Film Review: “A Man Called Otto”


  • Starring: Tom Hanks, Mariana Treviño
  • Directed by Marc Forster
  • Rating: PG-13
  • Running time: 2 hrs 6 mins
  • Sony Pictures
There are only a small handful of thespians who could read the proverbial phonebook and somehow make it entertaining. This is applicable to Tom Hanks whose body of work speaks for itself. His newest work, “A Man Called Otto” may not be among the best films he has ever done, but it is an emotional drama with characters that feel like real people whom virtually anyone can identify with.
A remake of a 2015 Swedish film “A Man Called Ove,” which in turn was based upon a 2012 novel of the same name by Swedish author Fredrik Backman, “A Man Called Otto” begins in the winter of 2018-19 and is set in Pittsburgh, Pennsylvania. Otto Anderson (Tom Hanks) is the embodiment of what a curmudgeon is – he’s quick to call people idiots, he’s rude to everyone, and he prefers to be alone. Otto is also fastidious about rules and regulations, and he sees the world in black and white.
Otto’s behavior is rooted in part by the fact that his beloved wife has recently passed away and the company he worked his whole life for has forced him into retirement. Feeling that he has no purpose in life anymore, Otto decides it is time to take his own life.

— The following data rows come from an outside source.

/-- With EN set, the transmitters on, light above the level on every lane and no retry awaited, a port that is DOWN takes the MODE of CFG and starts training at that time; with EN 0 it does not. EQ_REQ on a lane in training is answered by EQ_ACK. An EQ_ACK agrees the lane's taps, and the last one sends PARAMS. PARAMS of the same MODE gives credits of 8 slots a unit and the partner's needs; of another MODE the port is in MISMATCH. A step missed from 2 ms on takes the port DOWN, counted, with a retry 1 ms later, and that retry starts an attempt. By 11 ms the port is ACTIVE at full width, or SECURING where encryption is required and no keys are in force; a good SPDM session then makes it ACTIVE and encrypted with key generation 0, and a bad one takes it DOWN. Out of its state a step changes nothing but time; RETRAIN_REQ never changes more. -/
def Obligations.TrainingFollowsItsSteps : Prop :=
  ∀ (s : State) (t lp lane node mode : Nat) (enc : Bool) (power credits : List Nat) (root : Option (List Word)),
    let u := s.upTo t
    let p := u.lport lp
    let cfg := actingMode (u.fget FR_PORT_CFG.MODE (ppIx lp))
    let starts (q : State) : Prop := q.lpState lp = 1 ∧ (q.lport lp).trainAt = some u.now ∧ (q.lport lp).eqDone = false ∧ (q.lport lp).params = false ∧ (q.lport lp).retryAt = none
    let mayTrain : Prop := u.fget FR_PORT_CFG.EN (ppIx lp) = 1 ∧ SMap.get false u.link.txOn (lp / 4) = true ∧ u.fget CM_UNIT.STATE [384 + lp / 4] ≠ 3
    let fails (q : State) : Prop := q.lpState lp = 0 ∧ (q.lport lp).retryAt = some (u.now + 1000000) ∧ q.fget FR_SUB_CNT_LINK.TRAIN_FAIL (lpIx lp) = saturate 16 (u.fget FR_SUB_CNT_LINK.TRAIN_FAIL (lpIx lp) + 1)
    (lp < 512 →
      (mayTrain → u.lpState lp = 0 → p.retryAt = none → portIdle u (lp / 4) = true → lp % 4 ∈ modeSubs cfg → (∀ i, i < modeWidth cfg → 24 < power.getD i 0) →
        ∃ q, exec (.trainingStart t lp power) s = .next (settle q) ∧ starts q ∧ q.modeOf lp = cfg) ∧
      (u.fget FR_PORT_CFG.EN (ppIx lp) = 0 → ∃ q, exec (.trainingStart t lp power) s = .next (settle q) ∧ q.lpState lp = u.lpState lp ∧ q.link.ports = u.link.ports) ∧
      (p.params = false → u.lpState lp = 1 → p.eqDone = true → actingMode mode = u.modeOf lp → p.kept = none → ∃ q, exec (.params t lp node mode enc credits) s = .next (settle q) ∧
        q.fget FR_SUB_STATUS.PARTNER (lpIx lp) = node % 2 ^ 16 ∧ (q.lport lp).params = true ∧ (q.lport lp).partnerEnc = enc ∧ ∀ v, v < 5 → SMap.get 0 (q.lport lp).credits v = 8 * credits.getD v 0) ∧
      (u.lpState lp = 1 → p.eqDone = true → actingMode mode ≠ u.modeOf lp → p.kept = none → ∃ q, exec (.params t lp node mode enc credits) s = .next (settle q) ∧ q.lpState lp = 5) ∧
      (p.eqDone = false → exec (.params t lp node mode enc credits) s = .next (settle u)) ∧
      (∀ t0, u.lpState lp = 1 → p.trainAt = some t0 →
        (t0 + 2000000 ≤ u.now → p.kept = none → ∃ q, exec (.trainingStepFail t lp) s = .next (settle q) ∧ fails q) ∧
        (u.now < t0 + 2000000 → exec (.trainingStepFail t lp) s = .next u)) ∧
      (∀ r, u.lpState lp = 0 → p.retryAt = some r →
        (mayTrain → r ≤ u.now → portLight u lp = true → ∃ q, exec (.trainingRetry t lp) s = .next (settle q) ∧ starts q) ∧
        (u.now < r → exec (.trainingRetry t lp) s = .next u)) ∧
      (∀ t0, u.lpState lp = 1 → p.eqDone = true → p.params = true → p.trainAt = some t0 →
        (u.now ≤ t0 + 11000000 → needsEnc u lp = true → p.keysHeld = false → ∃ q, exec (.trainingDone t lp) s = .next (settle q) ∧ q.lpState lp = 2 ∧
          q.fget FR_SUB_STATUS.WIDTH (lpIx lp) = modeWidth (u.modeOf lp) ∧ q.link.sessions = u.link.sessions ++ [lp]) ∧
        (u.now ≤ t0 + 11000000 → needsEnc u lp = false → p.kept = none → (portRole u.com.inForce lp).isAgent = false → ∃ q, exec (.trainingDone t lp) s = .next (settle q) ∧ q.lpState lp = 3 ∧
          q.fget FR_SUB_STATUS.WIDTH (lpIx lp) = modeWidth (u.modeOf lp) ∧ (q.lport lp).activeAt = u.now) ∧
        (t0 + 11000000 < u.now → exec (.trainingDone t lp) s = .next u)) ∧
      (u.lpState lp = 2 → lp ∈ u.link.sessions.take 32 → p.kept = none →
        ((∃ d, root = some d ∧ anchored u d = true) → (portRole u.com.inForce lp).isAgent = false → ∃ q, exec (.spdmSessionDone t lp true root) s = .next (settle q) ∧ q.lpState lp = 3 ∧
          q.fget FR_SUB_STATUS.ENC (lpIx lp) = 1 ∧ q.fget FR_SUB_STATUS.KEY_GEN (lpIx lp) = 0 ∧ (q.lport lp).keysHeld = true ∧ lp ∉ q.link.sessions) ∧
        ((∃ d, root = some d ∧ anchored u d = false) → ∃ q, exec (.spdmSessionDone t lp true root) s = .next (settle q) ∧ fails q) ∧
        (∃ q, exec (.spdmSessionDone t lp false root) s = .next (settle q) ∧ fails q)) ∧
      (u.lpState lp ≠ 2 → exec (.spdmSessionDone t lp true root) s = .next u)) ∧
    (laneTrains u lane = true → exec (.eqReq t lane) s = .next { u with out := .lane lane 2 0 0 :: u.out } ∧
      ∀ l, laneLp u lane = some l → (u.lport l).eqDone = false → ∃ r, exec (.eqAck t lane) s = .next r ∧ (r.lane lane).taps = true ∧
        ((r.lport l).eqDone = true ↔ ∀ x, x ∈ lanesOf u l → x = lane ∨ (u.lane x).taps = true) ∧
        r.out = if (∀ x, x ∈ lanesOf u l → x = lane ∨ (u.lane x).taps = true) then .params l u.selfNode (u.modeOf l) (ownEnc u l) ((List.range 5).map fun v => vcCredit u (lpDie l) (lpClr u l) v) :: u.out else u.out) ∧
    (laneTrains u lane = false → exec (.eqReq t lane) s = .next u ∧ exec (.eqAck t lane) s = .next u) ∧
    exec (.retrainReq t lp) s = .next u

/-- On a port locked on flits: a bad CRC leaves ACK as it was, counts it, and the next flit sent carries NAK unless NAK was already set for the lost sequence. A good flit that is not the next in order leaves ACK as it was; a good IDLE flit's ACK takes the flits up to the one it names out of the replay buffer, and its CRCNT adds 8 slots for each unit of credit, modulo 128. The next flit in order moves ACK to it; a reserved FTYPE is counted; payload slots join the transaction being received. On a port in no such state a flit has no effect. With flits held, no advance of ACK for 10 µs sends them all again, counted; 8 replays of one sequence retrain the port and keep its work. -/
def Obligations.FlitsArriveInOrderAndAreKeptForReplay : Prop :=
  ∀ (s : State) (t lp : Nat) (slots : List (BitVec 128)) (trailer : BitVec 128),
    let u := s.upTo t
    let p := u.lport lp
    let tr := Trailer.ofBits trailer
    let locked : Prop := u.lpState lp = 1 ∨ u.lpState lp = 2 ∨ u.lpState lp = 3
    let good : Prop := tr.crc = flitCrc slots tr
    (¬ locked → exec (.flitRx t lp slots trailer) s = .next (settle u)) ∧
    (lp < 512 → locked → slots.length = 15 →
      (¬ good → ∃ q b, exec (.flitRx t lp slots trailer) s = .next (settle q) ∧ (q.lport lp).ackd = p.ackd ∧ (q.lport lp).nakSet = true ∧ (q.lport lp).txBuf = p.txBuf ∧
        q.fget FR_SUB_CNT_LINK.CRC_ERR (lpIx lp) = saturate 16 (u.fget FR_SUB_CNT_LINK.CRC_ERR (lpIx lp) + 1) ∧ q.out = .flit lp (List.replicate 15 nullSlot) b :: u.out ∧
        (Trailer.ofBits b).nak = (p.nakOwed || !p.nakSet) ∧ (Trailer.ofBits b).ack = p.ackd % 65536 ∧ (Trailer.ofBits b).ftype = 0) ∧
      (good → tr.nak = false → tr.ftype = 0 → p.txWait = [] → ∃ q, exec (.flitRx t lp slots trailer) s = .next (settle q) ∧ (q.lport lp).ackd = p.ackd ∧ (q.lport lp).nakSet = p.nakSet ∧
        (tr.ackv = false → (q.lport lp).txBuf = p.txBuf) ∧
        (tr.ackv = true → ∀ i f, p.txBuf[i]? = some f → f.seq = tr.ack → (∀ j g, j < i → p.txBuf[j]? = some g → g.seq ≠ tr.ack) → (q.lport lp).txBuf = p.txBuf.drop (i + 1) ∧ (q.lport lp).replayRuns = 0) ∧
        (tr.crvc < 5 → SMap.get 0 (q.lport lp).credits tr.crvc = SMap.get 0 p.credits tr.crvc + 8 * ((tr.crcnt + 128 - SMap.get 0 p.crSeen tr.crvc) % 128) ∧
          ∀ v, v ≠ tr.crvc → SMap.get 0 (q.lport lp).credits v = SMap.get 0 p.credits v)) ∧
      (good → tr.nak = false → tr.ackv = false → 1 ≤ tr.ftype → tr.ftype < 4 → tr.seq ≠ (p.ackd + 1) % 65536 → ∃ q, exec (.flitRx t lp slots trailer) s = .next (settle q) ∧
        (q.lport lp).ackd = p.ackd ∧ (q.lport lp).rxSlots = p.rxSlots ∧ (q.lport lp).group = p.group) ∧
      (good → tr.nak = false → tr.ackv = false → 4 ≤ tr.ftype → tr.seq = (p.ackd + 1) % 65536 → ∃ q, exec (.flitRx t lp slots trailer) s = .next (settle q) ∧
        (q.lport lp).ackd = tr.seq ∧ (q.lport lp).nakSet = false ∧ q.fget FR_SUB_CNT_DROP.BAD_FTYPE (lpIx lp) = saturate 16 (u.fget FR_SUB_CNT_DROP.BAD_FTYPE (lpIx lp) + 1)) ∧
      (good → tr.nak = false → tr.ackv = false → tr.ftype = 1 → u.lpState lp = 3 → u.encrypted lp = false → 15 < p.rxNeed → tr.seq = (p.ackd + 1) % 65536 →
        ∃ q, exec (.flitRx t lp slots trailer) s = .next (settle q) ∧ (q.lport lp).ackd = tr.seq ∧ (q.lport lp).rxSlots = p.rxSlots ++ slots ∧ (q.lport lp).rxNeed = p.rxNeed - 15)) ∧
    (lp < 512 → locked → p.kept = none → ∀ f fs, p.txBuf = f :: fs →
      (p.ackAt + 10000 ≤ u.now → ∃ r, exec (.replayTimer t lp) s = .next r ∧ (r.lport lp).txBuf = p.txBuf ∧ (r.lport lp).replaySeq = f.seq ∧ (r.lport lp).ackAt = u.now ∧ (r.lport lp).nakSet = false ∧
        r.fget FR_SUB_CNT_LINK.REPLAY (lpIx lp) = saturate 16 (u.fget FR_SUB_CNT_LINK.REPLAY (lpIx lp) + 1) ∧ r.out.length = u.out.length + p.txBuf.length) ∧
      (u.now < p.ackAt + 10000 → exec (.replayTimer t lp) s = .next u)) ∧
    (p.txBuf = [] → exec (.replayTimer t lp) s = .next u) ∧
    (lp < 512 → u.lpState lp = 3 → 8 ≤ p.replayRuns → u.fget CM_UNIT.STATE [384 + lp / 4] ≠ 3 → ∃ r, exec (.replayLimit t lp) s = .next r ∧ r.lpState lp = 1 ∧ (r.lport lp).kept = some u.now ∧
      (r.lport lp).replayRuns = 0 ∧ (r.lport lp).trainAt = some u.now ∧ (r.lport lp).txBuf = p.txBuf) ∧
    (p.replayRuns < 8 → exec (.replayLimit t lp) s = .next u)

/-- KEY_SWITCH on an encrypted port installs the next key beside the old one and is answered by KEY_SWITCH_ACK of the same generation; on a port in the clear it has no effect. KEY_SWITCH_ACK of the generation asked for makes KEYPH flip at the next group, and of another has no effect. A key generation that has sent KEY_LIFE groups asks for the next one, once. An SPDM fragment in order joins the message, and the last one hands it to the session engine; one out of order is dropped. PD_NOTICE notes the time on an ACTIVE port. PD_HOLD within 10 µs of a STANDBY check holds it back, and otherwise has no effect. PD_QUERY and PD_ACCEPT have none. -/
def Obligations.LinkMessagesHaveTheirEffects : Prop :=
  ∀ (s : State) (t lp gen off total target : Nat) (bytes : List Byte),
    let u := s.upTo t
    let p := u.lport lp
    let room : Prop := p.pausedBy = false ∧ p.txBuf.length < bufferShare (u.modeOf lp) ∧ p.txWait = []
    (u.encrypted lp = true → room → ∃ r b, exec (.keySwitch t lp gen) s = .next r ∧ r.out = .flit lp (linkMsgSlots 7 (toBytesLE 4 gen)) b :: u.out ∧ (Trailer.ofBits b).ftype = 2 ∧
      (r.lport lp).keyNext = some gen ∧ (r.lport lp).keyRx = p.keyRx ∧ r = { u with link := r.link, out := r.out, mgmt := r.mgmt }) ∧
    (u.encrypted lp = false → exec (.keySwitch t lp gen) s = .next u) ∧
    (p.keySent = some gen → ∃ r, exec (.keySwitchAck t lp gen) s = .next r ∧ r = { u with link := { u.link with ports := r.link.ports } } ∧ r.lport lp = { p with keyFlip := true } ∧
      ∀ k, k ≠ lp → r.lport k = u.lport k) ∧
    (p.keySent ≠ some gen → exec (.keySwitchAck t lp gen) s = .next u) ∧
    (keyLife u lp ≤ p.groups → u.lpState lp = 3 → u.encrypted lp = true → p.keySent = none → room →
      let g := (u.fget FR_SUB_STATUS.KEY_GEN (lpIx lp) + 1) % 2 ^ 32
      ∃ r b, exec (.keyLifeExpiry t lp) s = .next r ∧ (r.lport lp).keySent = some g ∧ r.out = .flit lp (linkMsgSlots 6 (toBytesLE 4 g)) b :: u.out) ∧
    ((p.groups < keyLife u lp ∨ p.keySent.isSome = true) → exec (.keyLifeExpiry t lp) s = .next u) ∧
    ((off = 0 ∨ off = p.spdm.length) →
      (off + bytes.length < total → ∃ r, exec (.spdm t lp off total bytes) s = .next r ∧ (r.lport lp).spdm = (if off = 0 then bytes else p.spdm ++ bytes) ∧ r.link.spdmIn = u.link.spdmIn) ∧
      (total ≤ off + bytes.length → ∃ r, exec (.spdm t lp off total bytes) s = .next r ∧ (r.lport lp).spdm = [] ∧
        r.link.spdmIn = u.link.spdmIn ++ [(lp, (if off = 0 then bytes else p.spdm ++ bytes).take total)])) ∧
    (off ≠ 0 → off ≠ p.spdm.length → exec (.spdm t lp off total bytes) s = .next u) ∧
    (u.lpState lp = 3 → ∃ r, exec (.pdNotice t lp) s = .next r ∧ r.lport lp = { p with noticeAt := some u.now } ∧ r = { u with link := { u.link with ports := r.link.ports } }) ∧
    (u.lpState lp ≠ 3 → exec (.pdNotice t lp) s = .next u) ∧
    (∀ t0, (u.pw.entry = .check1 1 t0 ∨ u.pw.entry = .check2 1 t0) →
      (u.now ≤ t0 + 10000 → ∃ r, exec (.pdHold t lp) s = .next r ∧ (∀ k, k ∈ r.pw.holds ↔ k = lp ∨ k ∈ u.pw.holds) ∧ r = { u with pw := { u.pw with holds := r.pw.holds } }) ∧
      (t0 + 10000 < u.now → exec (.pdHold t lp) s = .next u)) ∧
    (u.pw.entry = .idle → exec (.pdHold t lp) s = .next u) ∧
    exec (.pdQuery t lp target) s = .next u ∧ exec (.pdAccept t lp) s = .next u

Prior to attempting to hang himself, Otto becomes sidetracked when he sees his new neighbors, Marisol (Mariana Treviño, 2018’s “Overboard”) and Tommy (Manuel Garcia-Rulfo, 2016’s “The Magnificent Seven”) trying to parallel park with a trailer. It infuriates him so badly that he marches out and parks their vehicle himself before marching back inside his home to resume his suicide attempt, which fails.
Otto, who always lived with an enlarged heart, isn’t done with trying to kill himself, but he gradually becomes more involved and hence attached to Marisol and her family as well as some of his neighbors. It ultimately leads to some genuine, heart-warming, and tear-jerking poignant moments in the film.
Hanks, who took on a slightly gaunt appearance for the role, is as brilliant as ever with the portrayal of a man in psychological despair. I still regard him as his generation’s Jimmy Stewart. He has an everyman quality about him that makes it easy for people to identify with his characters. His primary counterpart in the film is Garcia-Rulfo who delivers a strong supporting performance as a woman’s whose generosity and kindness compels her to develop a relationship with Otto despite his gruffness. Garcia-Rulfo’s emotional range is superb, and she shares great chemistry with Hanks.
Director Marc Forster (“Christopher Robin,” “World War Z”) maintains a nice, even pace throughout the film’s running time as he infuses the story with a sense of realism. He times out well a series of flashbacks to Otto’s younger days when he and his wife, Sonya (Rachel Keller, “Legion”) first meet, date, get married, and experience joys and tragedies. The younger version of Otto is played by Hanks’s son, Truman whose only other big screen role was a small part in 2020’s “News of the World,” which also starred his father. Keller delivers a sweet performance, but Truman comes across as a little wooden on the silver screen.
Overall, “A Man Called Otto,” available on streaming services, is a wonderful little drama, but just make sure you have a tissue box handy.
“A Man Called Otto” receives three-and-a-half stars out of five.